In this multigenerational tale set against the backdrop of the Việt Nam War, Trần Diệu Lan, who was born in 1920, was forced to flee her family farm with her six children during the Land Reform as the Communist government rose in the North. Years later in Hà Nội, her young granddaughter, Hương, comes of age as her parents and uncles head off down the Hồ Chí Minh Trail to fight in a conflict that tore not just her beloved country, but her family apart.
... absorbing, stirring ... Que Mai contains her saga with a poet’s discipline, crafting spare and unsparing sentences, and uplifts it with a poet’s antenna for beauty in the most desolate circumstances. She evokes the landscape hauntingly, as a site of loss so profound it assumes the quality of fable ... Through her depiction of sympathetic characters suffering under a repressive regime, Que Mai offers us in The Mountains Sing a novel that, in more than one sense, remedies history.
Nguyễn Phan Quế Mai has created a luminous, complex family narrative ... Quế Mai [has] an astute and graceful ability to sustain contradictory truths about war, displacement, aesthetic representations, and human nature ... Most importantly, the novel helps all of us see 'the enemy' not as abstract or demonic, but corporeal, even familial ... In depicting the dire consequences of war and Marxist ideology, which forced citizens and family members to become either traitors or patriots, The Mountains Sing affirms the individual's right to think, read, and act according to a code of intuitive civility, born out of Vietnam's fertile and compassionate cultural heritage.

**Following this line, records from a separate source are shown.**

theorem witness_waitLength_clear :
    (shortWait 1 false [.tick, .seqTurn]).Inv ∧
      RunsTo State.inWait (shortWait 1 false [.tick, .seqTurn]) 1 (after (after (shortWait 1 false [.tick, .seqTurn]))) ∧
      (after (after (shortWait 1 false [.tick, .seqTurn]))).seq.isWait = false ∧
      raiseTick 32 31 1 = 1 :=
  ⟨by constructor <;> decide +kernel,
    runs_more (runs_more (.here _) (inWait_of (by decide +kernel)) (by decide +kernel) (by decide +kernel : 1 = _))
      (inWait_of (by decide +kernel)) (by decide +kernel) (by decide +kernel),
    by decide +kernel, by decide +kernel⟩
/-- A stale flag: a wait of one millisecond ends after no tick step. -/
theorem witness_waitLength_set :
    (shortWait 1 true [.seqTurn]).Inv ∧
      RunsTo State.inWait (shortWait 1 true [.seqTurn]) 0 (after (shortWait 1 true [.seqTurn])) ∧
      (after (shortWait 1 true [.seqTurn])).seq.isWait = false :=
  ⟨by constructor <;> decide +kernel, runs_more (.here _) (inWait_of (by decide +kernel)) (by decide +kernel)
    (by decide +kernel), by decide +kernel⟩
/-- A wait of two milliseconds on a stale flag, not over after its first poll step; and one on a clear flag. -/
theorem witness_waitEnds :
    RunsTo State.inWait (shortWait 2 true [.seqTurn]) 0 (after (shortWait 2 true [.seqTurn])) ∧
      (after (shortWait 2 true [.seqTurn])).seq.isWait = true ∧ (shortWait 2 true [.seqTurn]).Inv ∧
      RunsTo State.inWait (shortWait 1 false [.tick]) 1 (after (shortWait 1 false [.tick])) ∧
      (after (shortWait 1 false [.tick])).seq.isWait = true :=
  ⟨runs_more (.here _) (inWait_of (by decide +kernel)) (by decide +kernel) (by decide +kernel), by decide +kernel,
    by constructor <;> decide +kernel,
    runs_more (.here _) (inWait_of (by decide +kernel)) (by decide +kernel) (by decide +kernel), by decide +kernel⟩
theorem witness_phaseStep : (900 : Half).toNat ≤ (1300 : Half).toNat ∧ representable Config.ref 1300 = true := by
  decide +kernel
theorem witness_noCommandWhileBusy :
    let s := offer (.command 0x0400000000000000) (waiting .sleepWait 1 0 false)
    s.nextEvent = .command 0x0400000000000000 ∧ s.seq ≠ .idle := by decide +kernel
theorem witness_transitions :
    step (offer .reset toned) = .next (move .reset toned) ∧ (offer .reset toned).nextEvent = .reset ∧
      step (offer .seqTurn toned) = .next (move .seqTurn toned) ∧ (offer .seqTurn toned).nextEvent ≠ .reset :=
  ⟨step_after (by decide +kernel), by decide +kernel, step_after (by decide +kernel), by decide +kernel⟩
theorem witness_toneLevelTrace :
    (2 : Half) ≠ 0 ∧ exec (.play 2 900 1300) State.reset = .next (reached State.reset (exec (.play 2 900 1300) State.reset)) ∧
      (reached State.reset (exec (.play 2 900 1300) State.reset)).stepA = 922 :=
  ⟨by decide, next_of (by decide +kernel), by decide +kernel⟩
theorem witness_conversion :
    (offer (.command 0x0300000000000000) (clockAt 10 false)).Inv ∧
      step (offer (.command 0x0300000000000000) (clockAt 10 false)) =
        .next (present 0x0300000000000000 (clockAt 10 false)) ∧
      (present 0x0300000000000000 (clockAt 10 false)).adcStartOut = true ∧
      (decoding .gkConv1 true 0 0).adcBusy = true ∧ State.reset.adcBusy = false :=
  ⟨by constructor <;> decide +kernel, step_after (by decide +kernel), by decide +kernel, by decide +kernel,
    by decide +kernel⟩
theorem witness_firstConversion :
    (decoding .gkConv1 true 0 0).adcBusy = true ∧ (decoding .gkConv1 false 0 90).adcBusy = false ∧
      (decoding .gkConv1 false 0 90).cfg.debounceMs ≠ 0 ∧ quick.cfg.debounceMs = 0 ∧
      ({ quick with seq := .gkConv1 } : State).adcBusy = false := by decide +kernel
theorem witness_debounce :
    (offer (.adcDone 7) (waiting .gkDebounce 1 31 true)).Inv ∧
      step (offer (.adcDone 7) (waiting .gkDebounce 1 31 true)) = .next (move (.adcDone 7) (waiting .gkDebounce 1 31 true)) ∧
      (offer (.adcDone 7) (waiting .gkDebounce 1 31 true)).nextEvent ≠ .reset :=
  ⟨by constructor <;> decide +kernel, step_after (by decide +kernel), by decide +kernel⟩
theorem witness_secondConversion :
    (decoding .gkConv2 true 90 0).adcBusy = true ∧ (decoding .gkConv2 false 90 91).s1 ≠ (decoding .gkConv2 false 90 91).adcData ∧
      (decoding .gkConv2 false 90 90).s1 = (decoding .gkConv2 false 90 90).adcData := by decide +kernel
/-- Each clause at the edge of its range: 7 below the floor, 8 and 26 in the first band, 255 above the last. -/
theorem witness_classify :
    (7 : Byte).toNat < Config.ref.adcFloor.toNat ∧
      (∃ b ∈ Config.ref.bands, b.lo.toNat ≤ (8 : Byte).toNat ∧ (26 : Byte).toNat ≤ b.hi.toNat) ∧
      (∀ b ∈ Config.ref.bands, (255 : Byte).toNat < b.lo.toNat ∨ b.hi.toNat < (255 : Byte).toNat) := by decide +kernel
theorem witness_getkeyLeaves :
    (offer (.adcDone 90) (decoding .gkConv1 true 0 0)).Inv ∧
      step (offer (.adcDone 90) (decoding .gkConv1 true 0 0)) = .next (move (.adcDone 90) (decoding .gkConv1 true 0 0)) ∧
      (offer (.adcDone 90) (decoding .gkConv1 true 0 0)).nextEvent ≠ .tick ∧
      (offer (.adcDone 90) (decoding .gkConv1 true 0 0)).nextEvent ≠ .reset :=
  ⟨by constructor <;> decide +kernel, step_after (by decide +kernel), by decide +kernel, by decide +kernel⟩

/-- A GETKEY under the small configuration, just accepted, with both its conversions to come. -/
def stableKey : State :=
  reached quick (exec .getkey { quick with inputs := [.adcDone 90, .seqTurn, .adcDone 90, .seqTurn] })

theorem witness_stableReading :
    exec .getkey { quick with inputs := [.adcDone 90, .seqTurn, .adcDone 90, .seqTurn] } = .next stableKey ∧
      RunsTo (State.inGetkey 90) stableKey 0 (after (after (after (after stableKey)))) ∧
      (after (after (after stableKey))).seq = .gkConv2 ∧ (after (after (after stableKey))).adcBusy = false ∧
      (after (after (after (after stableKey)))).seq = .idle := by
  refine ⟨rfl, ?_, by decide +kernel, by decide +kernel, by decide +kernel⟩
  refine runs_more (T := 0) (runs_more (T := 0) (runs_more (T := 0) (runs_more (T := 0) (.here _) ?_ ?_ ?_) ?_ ?_ ?_)
    ?_ ?_ ?_) ?_ ?_ ?_
  all_goals
    first
    | decide +kernel
    | exact ⟨by decide +kernel, by decide +kernel, fun x h => (Event.adcDone.inj (show Event.adcDone 90 = .adcDone x from h)).symm⟩
    | exact ⟨by decide +kernel, by decide +kernel, fun x h => nomatch (show Event.seqTurn = .adcDone x from h)⟩

theorem witness_tickStep :
    toned.outEn = true ∧ toned.phaseA < toned.cfg.tls ∧ toned.phaseB < toned.cfg.tls ∧
      toned.stepA ≤ toned.cfg.stepMax ∧ toned.stepB ≤ toned.cfg.stepMax ∧ State.reset.outEn = false := by decide +kernel
/-- V-TICK-5 and V-TICK-3: a sum of exactly TLS, and steps of 0. -/
theorem witness_advance :
    ({ toned with phaseA := 32767, stepA := 1 } : State).phaseA + 1 = toned.cfg.tls ∧
      ({ toned with stepA := 0, stepB := 0 } : State).stepA = 0 ∧ (255 : Byte).toNat + (1 : Byte).toNat = 2 * Config.ref.mid.toNat := by
  decide +kernel
theorem witness_millisecond :
    (clockAt 31 false).tickCnt + 1 = (clockAt 31 false).cfg.ticksPerMs ∧
      (clockAt 30 false).tickCnt + 1 ≠ (clockAt 30 false).cfg.ticksPerMs ∧ Instr.stat ≠ .tunmask ∧
      isNext (exec .stat (clockAt 30 false)) = true := by decide +kernel
theorem witness_longPressCountdown :
    State.reset.lpArmed = false ∧ (armedAt 1 false).lpArmed = true ∧
      (armedAt 1 false).tickCnt + 1 = (armedAt 1 false).cfg.ticksPerMs ∧ (armedAt 1 false).lpCnt = 1 ∧
      (armedAt 2 false).lpCnt ≠ 1 := by decide +kernel
theorem witness_tickOwnership :
    (offer .tick toned).nextEvent = .tick ∧ (offer .tick toned).pollsFirst = false ∧
      isNext (step (offer .tick toned)) = true ∧ (offer .tick State.reset).outEn = false := by decide +kernel
theorem witness_sequencerOwnership :
    step (offer .seqTurn toned) = .next (move .seqTurn toned) ∧ (offer .seqTurn toned).nextEvent = .seqTurn ∧
      (offer (.command 0x0400000000000000) State.reset).nextEvent = .command 0x0400000000000000 ∧
      decode 0x0400000000000000 ≠ .instr .tunmask :=
  ⟨step_after (by decide +kernel), by decide +kernel, by decide +kernel, by decide⟩
/-- The writes the ownership table allows: a poll step, ARM, LPTAKE, and a PLAY over running phases. -/
theorem witness_sequencerWrites :
    let p := { toned with msFlag := true }
    (move .seqTurn p).msFlag = false ∧ p.seq.isWait = true ∧
      (present 0x0400000000000000 (armedAt 500 true)).lpCnt = (armedAt 500 true).cfg.longpressTime ∧
      (present 0x0600000000000000 (armedAt 500 true)).lpFlag = false ∧
      (present 0x0100020384051400 { State.reset with phaseA := 9, phaseB := 8 }).phaseA = 0 := by decide +kernel
theorem witness_adcOwnership :
    (offer (.adcDone 90) (decoding .gkConv1 true 0 0)).nextEvent = .adcDone 90 ∧
      isNext (step (offer (.adcDone 90) (decoding .gkConv1 true 0 0))) = true ∧
      isNext (step (offer (.adcDone 90) State.reset)) = true := by decide +kernel
theorem witness_encoding :
    decode 0x0200220000000000 = .instr (.sleep 34) ∧ matchesRow (.sleep 0) 0x0200220000000000 = true := by decide
theorem witness_illegal : State.reset.seq = .idle ∧ ∀ i, matchesRow i 0x0A00000000000000 = false :=
  ⟨rfl, fun i => by cases i <;> simp [matchesRow, rowMask, rowMatch]⟩
theorem witness_stepRuns :
    (offer (.command 0x0400000000000000) State.reset).inputs = [.command 0x0400000000000000] ∧
      State.reset.seq = .idle ∧ decode 0x0400000000000000 = .instr .arm := by decide +kernel
theorem witness_stepTakes :
    [Event.tick, .adcDone 1, .seqTurn, .takeResponse].all (fun e => !(offer e State.reset).pollsFirst) = true ∧
      State.reset.inputs = [] ∧ State.reset.pollsFirst = false := by decide +kernel
theorem witness_pollFirst :
    let s := offer .tick (waiting .playWait 1 31 true)
    s.nextEvent = .tick ∧ s.seq.isWait = true ∧ s.msFlag = true ∧ s.tmask = false ∧
      s.tickCnt + 1 = s.cfg.ticksPerMs := by decide +kernel
theorem witness_stepKeeps :
    (offer .tick (clockAt 10 false)).Inv ∧ step (offer .tick (clockAt 10 false)) = .next (move .tick (clockAt 10 false)) :=
  ⟨by constructor <;> decide +kernel, step_after (by decide +kernel)⟩
theorem witness_resetEvent : (offer .reset toned).nextEvent = .reset := by decide +kernel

Through its women's language, the novel is a sumptuous feast of Vietnamese folklore and proverbs which chuckle with grim humor of a people forged by joy in the face of struggle ... Through her characters' voices, Mai's is direct and urgent in her anti-war beliefs ... It could be said that The Mountains Sing's single flaw is that Grandmother Dieu Lan is just too perfect. However, this misunderstands the novel's mode as part family saga, part eulogy. The granddaughter's veneration of her grandmother is culturally bound ... True, Mai's novel lacks the intrigue and the restless struggle for identity that makes Viet Than Nguyen's works so page-grippingly tumultuous. But Mai's work offers us something equally significant. Despite the famines, the bombings, and executions, The Mountains Sing maintains a sense of the sublime on every page. Mai's gentle prose always comes back to Grandma Dieu Lan's enduring harmony with the land, her history, and all of humankind.